Signal Processing and Speech Communication Laboratory
hometheses & projects › CNN-based Homophone Disambiguation for conversational speech

CNN-based Homophone Disambiguation for conversational speech

Status
Finished
Type
Bachelor Project
Announcement date
01 Jan 2022
Student
Emil Berger
Mentors
Research Areas

** Abstract **

Homophones are words which have a different meaning but are pronounced the same way, which is a common problem in automatic speech recognition (ASR). In this thesis, certain machine learning methods were used to disambiguate the word tokens ’ach’, ’ah’, ’auch’, ’eine’ and ’er’ which were all reduced to the sound /a/ in conversational Austrian German. Two approaches have been taken: (a) 128 acoustic and prosodic features were extracted from the tokens and used for different multi-layer-perceptrons (MLP) and a logistic regression model. The data originated from the GRASS corpus [1]. This approach builds on previous work by Xenia Kogler [2] who used a Random Forest. (b) Spectrograms were extracted with and without including the silence before the token of interest. With these spectrograms, different convolutional neural network (CNN) models were created: A greyscale model, an RGB model with the fundamental frequency (F0) represented in the green channel, and a combined model, which took a greyscale spectrogram and F0 as a one-dimensional signal as an input.

The feature based models showed similar results as the random forest, the best MLP model reached an accuracy of 57% and the logistic regression model reached an accuracy of 54%.

The spectrogram based models showed slightly lower accuracy, the best model reached 55% (greyscale spectrogram with included preceding silence). Another observation was the increase of the accuracy when the preceding silence was included - for the greyscale models the accuracy increased by 9%.

For all experiments it can be said that the complex models did not perform as well, due to the small amount of data (4174 tokens for the feature based models, 4221 tokens for the CNN models).

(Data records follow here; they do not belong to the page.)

/-- R92, R60, R61: under every schedule of the two agents, whatever the host does and the matrix answers, a running
command is busy until the sequencer has had as many turns as it has steps left, and the last of them finishes it. The
list of turns is the model's form of the free interleaving (log 5). -/
def Obligations.CommandFinishesUnderAnySchedule : Prop :=
  ∀ (s : State) (ts rest : List Turn), s.Inv → s.env.host.ok = true → s.env.rst = false → s.env.clkOn = true →
    s.blk.busy = true → s.env.turns = ts ++ .sequencer :: rest → (∀ u ∈ ts, u.isAgent = true) →
    ts.count .sequencer + 1 = s.blk.stepsLeft s.params →
    (∀ k, k ≤ ts.length → ∃ t, Host.Core.run Sys2Proof.core k s = .next t ∧ t.blk.busy = true)
      ∧ ∃ t, Host.Core.run Sys2Proof.core (ts.length + 1) s = .next t
        ∧ t.blk.busy = false ∧ t.blk.done = true ∧ t.blk.phase = .idle ∧ t.env.turns = rest

/-- R60 ("The only constraint is weak fairness"), R183: every infinite run of the machine is weakly fair to the
sequencer. The list of turns is finite and the free choice after it gives the host a finite number of turns ahead of
each contended sequencer step (the model's form of the free, fair choice: log 5). -/
def Obligations.EveryRunIsWeaklyFair : Prop := ∀ r : Nat → State, IsRun r → WeaklyFair r

/-- R183, R92: on a weakly fair run without reset and with the clock running, a running command stays busy until the
sequencer has taken the steps it had left, and then it has finished, whatever the host does meanwhile. -/
def Obligations.FairRunsFinishCommands : Prop :=
  ∀ r : Nat → State, IsRun r → WeaklyFair r → (r 0).Inv → (r 0).blk.busy = true →
    (∀ k, (r k).env.rst = false ∧ (r k).env.clkOn = true) →
    ∃ n, (∀ k, k ≤ n → (r k).blk.busy = true) ∧ (r (n + 1)).blk.busy = false ∧ (r (n + 1)).blk.done = true
      ∧ (List.range (n + 1)).countP (fun k => (r k).sequencerMoves) = (r 0).blk.stepsLeft (r 0).params

/-- R183 ("a host loop that waits for BUSY = 0 after an accepted command ends after finitely many iterations"), R76
(WAITIDLE): on every run without reset and with the clock running, a host that enters the WAITIDLE lines leaves them,
the block then being idle. That the host's own turns come too is the model's schedule (log 5). -/
def Obligations.WaitIdleLoopEnds : Prop :=
  ∀ (r : Nat → State) (i w t : Nat), IsRun r → (∀ k, (r k).env.rst = false ∧ (r k).env.clkOn = true) → (r 0).Inv →
    (r 0).env.host.prog[i]? = some (.label w) → (r 0).env.host.prog[i + 1]? = some (.rd 0x010 t) →
    (r 0).env.host.prog[i + 2]? = some (.bnz t 0x1 w) → (r 0).env.host.labelLine w = some i →
    (r 0).env.host.line = i →
    ∃ n, (r n).env.host.line = i + 3 ∧ (r n).blk.busy = false ∧ ∀ k, k < n → i ≤ (r k).env.host.line
      ∧ (r k).env.host.line < i + 3
end

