-- ==== Sys2Proof/Laws/Report.lean ====
section
/-! SUPPORT. The bytes of the report buffer after a write, and the ranges the two walks write in. -/

namespace Sys2Proof.Machine

/-- A byte after a write (10_state R33); a write outside the buffer would change nothing. -/
theorem reportByte_putReport (rb : Report) (j k : Nat) (v : Byte) :
    reportByte (putReport rb j v) k = if k = j ∧ j < 36 then v else reportByte rb k := by
  by_cases hk : k < 36 <;> by_cases hj : j = k <;> by_cases h36 : j < 36 <;>
    simp [reportByte, putReport, Vector.getD, hk, hj, h36, eq_comm]

/-- A byte after an OR into the buffer. -/
theorem reportByte_orReport (rb : Report) (j k : Nat) (v : Byte) :
    reportByte (orReport rb j v) k = if k = j ∧ j < 36 then reportByte rb k ||| v else reportByte rb k := by
  rw [orReport, reportByte_putReport]
  split
  · rename_i h; rw [h.1]
  · rfl

/-- A zero-filled buffer. -/
@[simp] theorem reportByte_zeros (k : Nat) : reportByte (Vector.replicate 36 0#8) k = 0#8 := by
  by_cases hk : k < 36 <;> simp [reportByte, Vector.getD, hk]

/-- Outside the buffer there is no byte. -/
theorem reportByte_of_ge (rb : Report) {k : Nat} (hk : 36 ≤ k) : reportByte rb k = 0 := by
  simp [reportByte, Vector.getD, Nat.not_lt.2 hk]

/-- The fresh buffer holds the report ID and zeros (42_encode R131, R132). -/
theorem reportByte_freshReport (k : Nat) : reportByte freshReport k = if k = 0 then 0x01 else 0 := by
  simp [freshReport, reportByte_putReport]

/-- Two buffers with the same bytes are the same buffer. -/
theorem report_ext {a b : Report} (h : ∀ k, k < 36 → reportByte a k = reportByte b k) : a = b := by
  apply Vector.ext
  intro i hi
  have := h i hi
  simpa [reportByte, Vector.getD, hi] using this

/-- The presence byte of a Normal keycode is one of bytes 2 to 29 (42_encode R129). -/
theorem nkroByte_range (k : Byte) (h : keyClass k = .normal) : 2 ≤ (k >>> 3).toNat + 2 ∧ (k >>> 3).toNat + 2 ≤ 29 := by
  revert h
  revert k
  decide +kernel

/-- The class of a keycode by its number (42_encode R121). -/
theorem keyClass_eq (k : Byte) : keyClass k =
    if 4 ≤ k.toNat ∧ k.toNat ≤ 0xDD then .normal else if 0xE0 ≤ k.toNat ∧ k.toNat ≤ 0xE7 then .modifier else .ignored := by
  simp [keyClass, BitVec.le_def]

end Sys2Proof.Machine
end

The results of this thesis show, that a spectrogram approach, which uses low computational effort in comparison to the feature extraction, leads to a reasonable classification of homophones. This method is a promising approach for real-life ASR applications to decrease the word error rate.

[1] B. Schuppler, M. Hagmüller, and A. Zahrer, “A corpus of read and conversational Austrian German,” Speech Communication, vol. 94, pp. 62–74, 2017, issn: 0167-6393. doi: https://doi.org/10.1016/j.specom.2017.09.003. [Online]. Available: https://www.sciencedirect.com/science/art icle/pii/S0167639317300535.

[2] X. Kogler, “Classification of homophones in conversational Austrian German via random forest,” Bachelor’s thesis, Graz University of Technology, Oct. 2021.